What is the best way to calculate true password entropy for human created passwords?

Question

Okay, I know it might seem this has already been beaten to death but, hear me out. I am including a fairly good password strength algorithm for my app for users on sign-up. This one, which I've copied (with minor adjustments). I also want to give a ROUGH metric in addition to the strength tester. I want to calculate and communicate users' password entropy by cost to crack in the same way 1Password has here. I think this can communicate well to users in a way that is real to them.

Here is a common problem which leads to my question, password entropy. I will give users a switch to flip, whether the password is human-created or machine random. Now machine random has its own set of entropy calculation issues such as whether it is a totally random sequence, is it a symbol-separated word sequence chosen from a 307,111 word list, etc, etc. I've got that covered.
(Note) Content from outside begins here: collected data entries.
-- ==== Sys2Proof/Machine/Collator.lean ====
section
/-! DEFINITION. The Collator of a die, the expert residency registers and the hint queue (R337, R426 to R446). -/

namespace Sys2Proof.Machine

def State.collOf (s : State) (die : Nat) : Collator := Tbl.get {} s.coll die
def State.setColl (s : State) (die : Nat) (c : Collator) : State := { s with coll := Tbl.set {} s.coll die c }
def State.modColl (s : State) (die : Nat) (h : Collator → Collator) : State := s.setColl die (h (s.collOf die))

/-! ### Scores to weights (R432 to R434) -/

/-- R432: cl(y), and whether it changed y. -/
def clampScore (y : Nat) : Nat × Bool :=
  match fDecode (floatFmt 2) y with
  | .nan _ => (0xFF7FFFFF, true)
  | .inf n => ((floatFmt 2).maxBits n, true)
  | .fin .. => (y, false)

/-- A ranked expert: its index, its selection score and its weight score (R432). -/
structure Scored where
  e : Nat
  s : Nat
  g : Nat

/-- R432: an expert's scores, and whether a value was clamped. -/
def scoreOf (wb : Bool) (e score bias : Nat) : Scored × Bool :=
  let (x, c1) := clampScore score
  let (y, c2) := clampScore (fAdd (floatFmt 2) 0 (fDecode (floatFmt 2) x) (fDecode (floatFmt 2) bias)).bits
  ({ e := e, s := y, g := if wb then y else x }, c1 || c2)

def valLess (x y : Nat) : Bool := fCompare (fDecode (floatFmt 2) x) (fDecode (floatFmt 2) y) = some .lt

/-- R433: an expert takes its place behind those of an equal or greater score. -/
def insertScored (x : Scored) : List Scored → List Scored
  | [] => [x]
  | y :: l => if valLess y.s x.s then x :: y :: l else y :: insertScored x l

def rankScored (l : List Scored) : List Scored := l.foldl (fun r x => insertScored x r) []

/-- R434: e^(g - m), rounded once; an alternate's g may exceed m. -/
def softExp (g m : Nat) : Nat :=
  match addVal (fDecode (floatFmt 2) m) (fDecode (floatFmt 2) g).neg with
  | .fin up k e =>
    let (p, q) := dyFrac k e
    if p = 0 then (roundRat (floatFmt 2) 0 false false 1 1 false).bits
    else if 2048 * q < p then
      (if up then roundRat (floatFmt 2) 0 false false (2 ^ 2900) 1 true else roundRat (floatFmt 2) 0 false false 1 (2 ^ 2900) true).bits
    else
      let (u, n) := expNeg funPlaces p q
      let one := 2 ^ (funPlaces + n)
      (if up then roundRat (floatFmt 2) 0 false false one u true else roundRat (floatFmt 2) 0 false false u one true).bits
  | _ => 0

def fDivBits (a b : Nat) : Nat := (fDiv (floatFmt 2) 0 (fDecode (floatFmt 2) a) (fDecode (floatFmt 2) b)).bits

def treeSum (l : List Nat) : Nat :=
  (treeReduce (fun a b => fAdd (floatFmt 2) 0 (fDecode (floatFmt 2) a) (fDecode (floatFmt 2) b)) l.length l).1

def greatest (l : List Nat) : Nat := l.foldl (fun m g => if valLess m g then g else m) (l.headD 0)

def sigBits (g : Nat) : Nat := (fSig (floatFmt 2) 0 (fDecode (floatFmt 2) g)).bits

/-- R434: the weights of the ranked experts, and whether the token carries ZW; `all` in ascending expert index. -/
def weightsOf (mode k : Nat) (all ranked : List Scored) : List Nat × Bool :=
  match mode with
  | 0 =>
    let m := greatest (all.map (·.g))
    let d := treeSum (all.map fun x => softExp x.g m)
    (ranked.map fun x => fDivBits (softExp x.g m) d, false)
  | 1 =>
    let sel := ranked.take k
    let m := greatest (sel.map (·.g))
    let d := treeSum (sel.map fun x => softExp x.g m)
    (ranked.map fun x => fDivBits (softExp x.g m) d, false)
  | 2 => (ranked.map fun x => sigBits x.g, false)
  | _ =>
    let d := treeSum ((ranked.take k).map fun x => sigBits x.g)
    if d = 0 then (ranked.map fun _ => 0, true) else (ranked.map fun x => fDivBits (sigBits x.g) d, false)

/-! ### Records (R337, R435, R436) -/

/-- R436: the place of the records of token `t`. -/
def Route.place (r : Route) (t : Nat) : Word :=
  let bcs := (List.range 16).filter fun n => r.mask.testBit n
  let i := t - r.t0
  let j := i / 2 ^ r.lb
  let q := bcs.length
  let slot := j / q * 2 ^ r.lb + i % 2 ^ r.lb
  (r.rbase[(bcs[j % q]?).getD 0]?).getD 0 + BitVec.ofNat 64 (slot * (16 * (r.k + r.a)))

/-- Cycles of a pass over the experts, 32 in each (R438). -/
def Route.passes (r : Route) : Nat := (r.e + 31) / 32

/-- The records of a complete token, in ascending rank, one a cycle from cycle `at0` on (R438). -/
def Route.records (r : Route) (t : Token) (at0 : Nat) : List Record :=
  let sc := (List.range r.e).map fun e => scoreOf r.wb e (Tbl.get 0 t.scores e).toNat ((r.bias[e]?).getD 0).toNat
  let clamp := sc.any (·.2)
  let all := sc.map (·.1)
  let n := r.k + r.a
  let ranked := (rankScored all).take n
  let (ws, zw) := weightsOf r.mode r.k all ranked
  (List.range n).map fun i =>
    let flags := (if r.k ≤ i then 1 else 0) + (if clamp then 2 else 0) + (if zw then 4 else 0) + (if i + 1 = n then 8 else 0)
    { va := r.place t.t + BitVec.ofNat 64 (16 * i),
      w0 := BitVec.ofNat 64 (t.t + ((ranked[i]?).map (·.e)).getD 0 * 2 ^ 32 + i * 2 ^ 48 + flags * 2 ^ 56),
      w1 := BitVec.ofNat 64 ((ws[i]?).getD 0), last := i + 1 = n, due := at0 + i }

/-! ### Writes of the Collator (R437, R438) -/

/-- Is the route at its end: every token's records written, or cancelled? -/
def Route.over (r : Route) : Bool := r.cancelled || (r.out.isEmpty && r.emit = r.n)

/-- The pages of a write for a route; tag enable is needed (R437). -/
def State.collPages (s : State) (die : Nat) (r : Route) (va : Word) (n : Nat) : Except Raised (Seg) × State :=
  match s.segsOf (tlbColl die) r.gtid .store 9 r.bit (runsOf va n) with
  | (.error e, s) => (.error e, s)
  | (.ok l, s) =>
    match l with
    | x :: _ => (if pageTag x.w1 then .ok x else .error (accessFault .store 9 va cPERM), s)
    | [] => (.error (accessFault .store 9 va cPERM), s)

/-- The fault of a Collator write: its record names the task of the ROUTE (R437, R580). -/
def State.collRecord (s : State) (die : Nat) (r : Route) (e : Raised) : State :=
  s.keepRecord { s.recordOf r.gtid { e with unit := 9 } 8 0 false with die := die, core := 0, frame := 0, row := none }

/-- R437: a record is written whole: both words, both tags; whether a tag was full. -/
def State.writeRecord (s : State) (die : Nat) (r : Route) (x : Record) : Except Raised Bool × State :=
  match s.collPages die r x.va 16 with
  | (.error e, s) => (.error e, s)
  | (.ok p, s) =>
    if pageRemote p.w1 || windowOf p.pa ≠ .tile || paDie p.pa ≠ die then (.error (accessFault .store 9 x.va cPERM), s)
    else
      let full := s.tag p.pa || s.tag (p.pa + 8)
      let s := (s.homeWrite none p.pa 8 x.w0.toNat).homeWrite none (p.pa + 8) 8 x.w1.toNat
      let s := (s.setTag p.pa true).setTag (p.pa + 8) true
      (.ok full, (s.tagChanged p.pa).tagChanged (p.pa + 8))

/-- R438: the done word, as STFF. -/
def State.writeDone (s : State) (die : Nat) (r : Route) : Except Raised Unit × State :=
  let v : Word := BitVec.ofNat 64 (r.emit + (if r.cancelled then 2 ^ 63 else 0))
  if r.donew = 0 then (.ok (), s)
  else if r.donew.toNat % 8 ≠ 0 then (.error (accessFault .store 9 r.donew cATOMAL), s)
  else
    match s.collPages die r r.donew 8 with
    | (.error e, s) => (.error e, s)
    | (.ok p, s) =>
      if pageRemote p.w1 then
        (.ok (), s.send die 0x04 0 (pageDev p.w1) (BitVec.ofNat 64 p.pa) (BitVec.ofNat 64 (8 + 256 * 19))
          (leBytes v.toNat 8 ++ leBytes 0 8) .none)
      else if windowOf p.pa = .hbm || windowOf p.pa = .tile then
        match s.performReq { org := .peer die 0 0, pa := p.pa, bytes := 8, op := .tagged .stff v, noalloc := pageNoalloc p.w1 } with
        | (some (.ue pa y), s) => (.error { accessFault .store 9 r.donew cMEMUE with detail := memueDetail pa y }, s)
        | (_, s) => (.ok (), s.tagChanged p.pa)
      else (.error (accessFault .store 9 r.donew cPERM), s)

/-- What RSTAT tells of a route that has ended (R440). -/
def Route.ending (r : Route) : RouteEnd := { launch := r.launch, emit := r.emit, disc := r.disc, ovr := r.ovr }

/-- R438: the active route ends: its done word, then the Collator is free. -/
def State.endRoute (s : State) (die : Nat) : State :=
  match (s.collOf die).active with
  | none => s
  | some r =>
    if !r.over || r.fault then s
    else match s.writeDone die r with
      | (.error e, s) => (s.collRecord die r e).modColl die fun c => { c with active := some { r with fault := true } }
      | (.ok _, s) => s.modColl die fun c => { c with active := none, ended := some r.ending }

/-- The done words of saved routes that were cancelled. -/
def State.endSaved (s : State) (die : Nat) : State :=
  match (s.collOf die).saved.find? fun r => r.cancelled && !r.fault with
  | none => s
  | some r =>
    let rest (c : Collator) : List Route := c.saved.filter (· ≠ r)
    match s.writeDone die r with
    | (.error e, s) => (s.collRecord die r e).modColl die fun c => { c with saved := { r with fault := true } :: rest c }
    | (.ok _, s) => s.modColl die fun c => { c with saved := rest c, ended := if c.active.isNone then some r.ending else c.ended }

/-- R438: a route whose tokens are all written, or that was cancelled, ends. -/
def execRouteEnd (die : Nat) (s : State) : Out := .next ((s.endRoute (die % 4)).endSaved (die % 4))

/-- R437, R438: the Collator of a die writes its next record. -/
def State.recordStep (s : State) (die : Nat) : State :=
  match (s.collOf die).active with
  | none => s
  | some r =>
    if r.fault || r.cancelled then s
    else
      match r.out with
      | [] => s
      | x :: rest =>
        match s.writeRecord die r x with
        | (.error e, s) => (s.collRecord die r e).modColl die fun c => { c with active := some { r with fault := true } }
        | (.ok full, s) =>
          s.modColl die fun c =>
            { c with active := some { r with out := rest, ovr := r.ovr || full, emit := if x.last then r.emit + 1 else r.emit } }

/-- Is the next record of a die's active route due (R438)? -/
def State.recordDue (s : State) (die : Nat) : Bool :=
  match (s.collOf die).active with
  | none => false
  | some r => (r.out.head?).any fun x => x.due ≤ s.cycle

/-- R432 to R438. -/
def execCollatorRecordWrite (die : Nat) (s : State) : Out := .next (if s.recordDue (die % 4) then s.recordStep (die % 4) else s)

/-! ### Rows (R430, R431) -/

/-- The row that waits first at a share's port: its index in its instruction, and its scores. -/
def Share.waitingRow (h : Share) : Option (Nat × List (BitVec 32)) :=
  match (h.mxFin ++ h.mxComp.toList).find? fun r => !r.pend.isEmpty with
  | none => none
  | some r => r.pend.head?

/-- The row leaves the port. -/
def Share.dropRow (h : Share) : Share :=
  let cut (r : Running) : Running := { r with pend := r.pend.tail }
  match h.mxFin.findIdx? fun r => !r.pend.isEmpty with
  | some i => { h with mxFin := h.mxFin.mapIdx fun j r => if j = i then cut r else r }
  | none => { h with mxComp := h.mxComp.map cut }

/-- Do two blocks of 32 experts share an expert below `n`? -/
def blocksMeet (n a b : Nat) : Bool := max a b < min n (min a b + 32)

/-- A token is complete in a cycle: its records wait for their times, behind those of the tokens before it (R438). -/
def Route.complete (r : Route) (tok : Token) (cycle : Nat) : Route :=
  let start := max (cycle + r.passes + 16) r.nextTok
  { r with tokens := r.tokens.filter (fun x => x.t ≠ tok.t), out := r.out ++ r.records tok start,
           finished := r.finished ++ [tok.t], nextTok := start + max r.passes (r.k + r.a) }

/-- R430: what the route does with a row: none where it waits, else the route after it. -/
def Route.takeRow (r : Route) (cycle t e0 : Nat) (scores : List (BitVec 32)) : Option Route :=
  let lost : Route := { r with disc := min 0xFFFF (r.disc + 1) }
  if t < r.t0 || r.t0 + r.n ≤ t || r.finished.contains t then some lost
  else
    let tok := (r.tokens.find? fun x => x.t = t).getD { t := t }
    if tok.seen.any fun b => blocksMeet r.e b e0 then some lost
    else if r.e ≤ e0 then some r
    else if tok.seen.isEmpty && 64 ≤ r.tokens.length then none
    else
      let tok := { tok with seen := tok.seen ++ [e0],
                            scores := ((scores.zip (List.range 32)).filter fun x => e0 + x.2 < r.e).foldl
                              (fun m x => Tbl.set 0 m (e0 + x.2) x.1) tok.scores }
      let have' := (tok.seen.map fun b => min 32 (r.e - b)).sum
      if have' = r.e then some (r.complete tok cycle)
      else some { r with tokens := if r.tokens.any (fun x => x.t = t) then r.tokens.map (fun x => if x.t = t then tok else x)
                                   else r.tokens ++ [tok] }

/-- R426, R430, R431: a row that waits at a port is accepted or discarded, one row a cycle of the die. -/
def execCollatorRowAccept (g : Gtid) (c : Nat) (s : State) : Out :=
  let t := s.task g
  .next (if !s.engineOn g c then s
  else
    match (s.collOf t.die).active, (s.share g c).waitingRow with
    | some r, some (i, scores) =>
      if r.fault || r.over || r.launch ≠ t.launch || (s.collOf t.die).rowAt = s.cycle + 1 then s
      else
        let cfg := (s.share g c).port
        match r.takeRow s.cycle (cfg.base.toNat + i) cfg.expert scores with
        | none => s
        | some r => (s.modColl t.die fun k => { k with active := some r, rowAt := s.cycle + 1 }).modShare g c Share.dropRow
    | _, _ => s)

/-! ### ROUTE, CANCEL, RSTAT (R427 to R429, R440) -/

/-- R429: is a route descriptor not valid? -/
def routeBad (ws : List Word) : Bool :=
  let w (i : Nat) : Word := (ws[i]?).getD 0
  let e := Word.field (w 0) 0 11
  let k := Word.field (w 0) 12 4
  let a := Word.field (w 0) 16 2
  let mask := Word.field (w 0) 32 16
  (w 0).getLsbD 11 || Word.field (w 0) 21 3 ≠ 0 || Word.field (w 0) 28 4 ≠ 0 || Word.field (w 0) 48 16 ≠ 0 ||
    ((List.range 4).any fun i => w (4 + i) ≠ 0) ||
    e = 0 || 1024 < e || k = 0 || 8 < k || 2 < a || e < k + a || 12 < Word.field (w 0) 24 4 || mask = 0 ||
    ((List.range 16).any fun n => mask.testBit n && (w (8 + n)).toNat % 16 ≠ 0) ||
    2 ^ 32 < Word.field (w 1) 0 32 + Word.field (w 1) 32 32

/-- The route a descriptor starts. -/
def routeOf (t : Task) (g : Gtid) (ws : List Word) (bias : List (BitVec 32)) : Route :=
  let w (i : Nat) : Word := (ws[i]?).getD 0
  { launch := t.launch, gtid := g, e := Word.field (w 0) 0 11, k := Word.field (w 0) 12 4, a := Word.field (w 0) 16 2,
    mode := Word.field (w 0) 18 2, wb := (w 0).getLsbD 20, lb := Word.field (w 0) 24 4, mask := Word.field (w 0) 32 16,
    t0 := Word.field (w 1) 0 32, n := Word.field (w 1) 32 32, donew := w 3, bit := groupBit t, asid := t.asid, root := t.root,
    rbase := ws.drop 8, bias := bias }

/-- R429: the biases, read as loads of the executing unit; none where the descriptor gives no address. -/
def State.readBias (s : State) (i : Instr) (va : Word) (e : Nat) (h : State → List (BitVec 32) → State) : State :=
  if va = 0 then h s []
  else s.readWords i va 4 e fun s v => h s ((List.range e).map fun i => BitVec.ofNat 32 (v / 2 ^ (32 * i)))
The trouble is some human passwords seem stronger than machine crypto random:

Issue with standard password entropy calc methods:

1Password machine random - rmrgKDAyeY = 57.37 bits entropy
Human created non-random - isAwtheSUN = 57.37 bits entropy

Obviously, this would not be a good estimation...

I tried using log(pow(2500, 4))/log(2) => 4 words, 2500 possible combinations based on people using easier-to-remember words, as a percentage of the average human vocabulary of about 20,000 and this gave a resulting entropy of 45.15. This seems pretty reasonable. But I need to hear from the pros and looking for other ideas.

What metrics could be used to calculate human-created passwords so the result is much less secure looking than machine randoms?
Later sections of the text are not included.